All of that will heap further pressure on the eurozone to clarify its intentions with regard to the periphery and beyond.
It is understandable that a consensus on issues as tricky as the sovereign debt crisis is hard to achieve. Even high profile individuals are struggling to conceive of a solution: “I have no idea what one does with Greece”, said none other than Crispin Odey earlier this month.
That EU and its myriad constituent parts cannot agree on a solution, then, is hardly surprising: less easy to understand is the stream of talking heads who appear to be at pains to contradict one another on a weekly basis.
Reprofiling
Today, EU Economic and Monetary Affairs Commissioner Olli Rehn said that a debt reorganisation may be examined by the powers that be. The current state of affairs is that a reorganisation, a reprofiling, or even a rescheduling of debt (call it what you will), is on the agenda, but a restructuring is certainly not.
It almost goes without saying that this was not the official line a few weeks ago, and furthermore it is still not the line of the ECB, which has been extremely vocal in its opposition to the idea that Greek maturities could be extended – in part, no doubt, due to the fact that the central bank itself holds a significant amount of Greek debt. Regardless, the contribution has accelerated the latest stage of the crisis, as those bond yields indicate.
As M&G’s Jim Leaviss has pointed out, the world is overdue a sovereign default. Defaults will always be anathema for policymakers, particularly now they are painfully aware of the interconnectedness of the financial system – and hence seemingly paralysed by the fear of a new crisis.
The other extreme
But the eurozone is stuck at the other extreme.
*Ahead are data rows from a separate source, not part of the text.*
theorem witness_AddressWindow :
    (⟨0x1000, 0⟩ : Params).wf ∧ (⟨0x1000, 0⟩ : Params).offsetOf 0x103F = some 0x3F#6 ∧
    (⟨0x1000, 0⟩ : Params).offsetOf 0x1040 = none ∧ (⟨0x1000, 0⟩ : Params).offsetOf 0xFFF = none := by decide

theorem witness_PseudoInstructionsHaveTheirEffect : State.reset.wasReset = true := rfl

theorem witness_StepRunsDecodedAccess :
    (waiting (encode .crcHdr)).port = .access (encode .crcHdr) :: [] ∧ (waiting (encode .crcHdr)).wasReset = true ∧
    Instr.crcHdr.wellFormed = true := ⟨rfl, rfl, rfl⟩

theorem witness_ResetSetsEveryElement :
    ({ State.reset with port := [.reset none] } : State).port = .reset none :: [] := rfl

theorem witness_AccessBeforeResetIsRefused :
    (let s : State := { waiting (cmdWrite 1#32) with wasReset := false }
     s.port = .access (cmdWrite 1#32) :: [] ∧ s.wasReset = false) ∧
    ({ State.reset with crc := 1#32, port := [.reset none] } : State).port = [.reset none] := ⟨⟨rfl, rfl⟩, rfl⟩

theorem witness_PowerLossNeedsReset :
    ({ State.reset with port := [.powerLoss, .access (cmdWrite 1#32)] } : State).port
        = .powerLoss :: [.access (cmdWrite 1#32)] ∧
    ({ State.reset with port := [.powerLoss, .reset none] } : State).port = .powerLoss :: [.reset none] :=
  ⟨rfl, rfl⟩

theorem witness_IdleStepWaits : State.reset.port = [] := rfl

theorem witness_OfferedWordRunsNext : (0 : Nat) < 2 ^ 32 ∧ 2 ^ 32 - 1 < 2 ^ 32 := by decide

theorem witness_ArrivalsServedInOrder :
    (let s : State := { State.reset with port := [.access (cmdWrite 1#32), .reset none, .powerLoss] }
     s.port = [.access (cmdWrite 1#32), .reset none] ++ [.powerLoss] ∧ s.wasReset = true) ∧
    Event.powerLoss ∉ [Event.access (cmdWrite 1#32), .reset none] := by decide +kernel

theorem witness_EveryStepKeepsStatusInvariant :
    ∃ t, Safety.Inv (waiting (cmdWrite 0#32)) ∧ step (waiting (cmdWrite 0#32)) = .next t ∧ t.last = 2#2 :=
  ⟨_, by decide +kernel, rfl, by decide +kernel⟩

theorem witness_PverChangesOnlyBySetPverOrReset :
    (∃ t, step (waiting (cmdWrite 0x0F20#32)) = .next t ∧ t.pver ≠ (waiting (cmdWrite 0x0F20#32)).pver) ∧
    (∃ t, step { State.reset with pver := 2#4, port := [.reset none] } = .next t ∧ t.pver ≠ 2#4) :=
  ⟨⟨_, rfl, by decide +kernel⟩, ⟨_, rfl, by decide +kernel⟩⟩

theorem witness_CrcStateWrittenOnlyByCrcCommands :
    (∃ t, step (waiting (cmdWrite 0x02#32)) = .next t ∧ t.crc ≠ (waiting (cmdWrite 0x02#32)).crc) ∧
    (∃ t, step { State.reset with crc := 5#32, port := [.reset none] } = .next t ∧ t.crc ≠ 5#32) :=
  ⟨⟨_, rfl, by decide +kernel⟩, ⟨_, rfl, by decide +kernel⟩⟩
All ‘resolutions’ thus far have been focused on buying time, in the assumption that time is all that is required for sovereigns to implement their austerity programmes while simultaneously growing their way out of trouble. Time will also give banks the ability to rid their balance sheets of their peripheral sovereign debt, or so it is hoped.
Progress on the latter process is hard to define, but the sovereigns are hardly flourishing. Populations are not taking austerity measures lying down, and debt to GDP ratios and budget deficits are far from declining – quite the opposite, as the European Commission made clear last week when it said Greece’s deficit was now expected to exceed a 7.5% target by some two percentage points this year.
How a reprofiling, ie an extension of maturities, would feed into the system is unclear. It may not trigger a CDS event, as the ECB fears, but it may force banks to write down some of their holdings. But as Ignis’ Stuart Thomson has noted, ‘extend and pretend’ can only go on for so long.
The ECB’s faith in the serene progress of current events seems particularly foolhardy given that it has embarked upon a tightening rate cycle. Even more questionable is the fact that it seems to be one step away from open warfare with eurozone leaders on the issue.
Eurozone leaders seem content to let a combination of markets and populations force the issue, hence the apparent change of heart on reprofiling. It is still too early to say whether that solution, or a more radical proposal involving bond swaps, will come to pass. But a continued opposition to all forms of restructuring, even ‘soft’ measures, could ultimately force the eurozone to face exactly the kind of default scenario that it has worked so hard to ignore.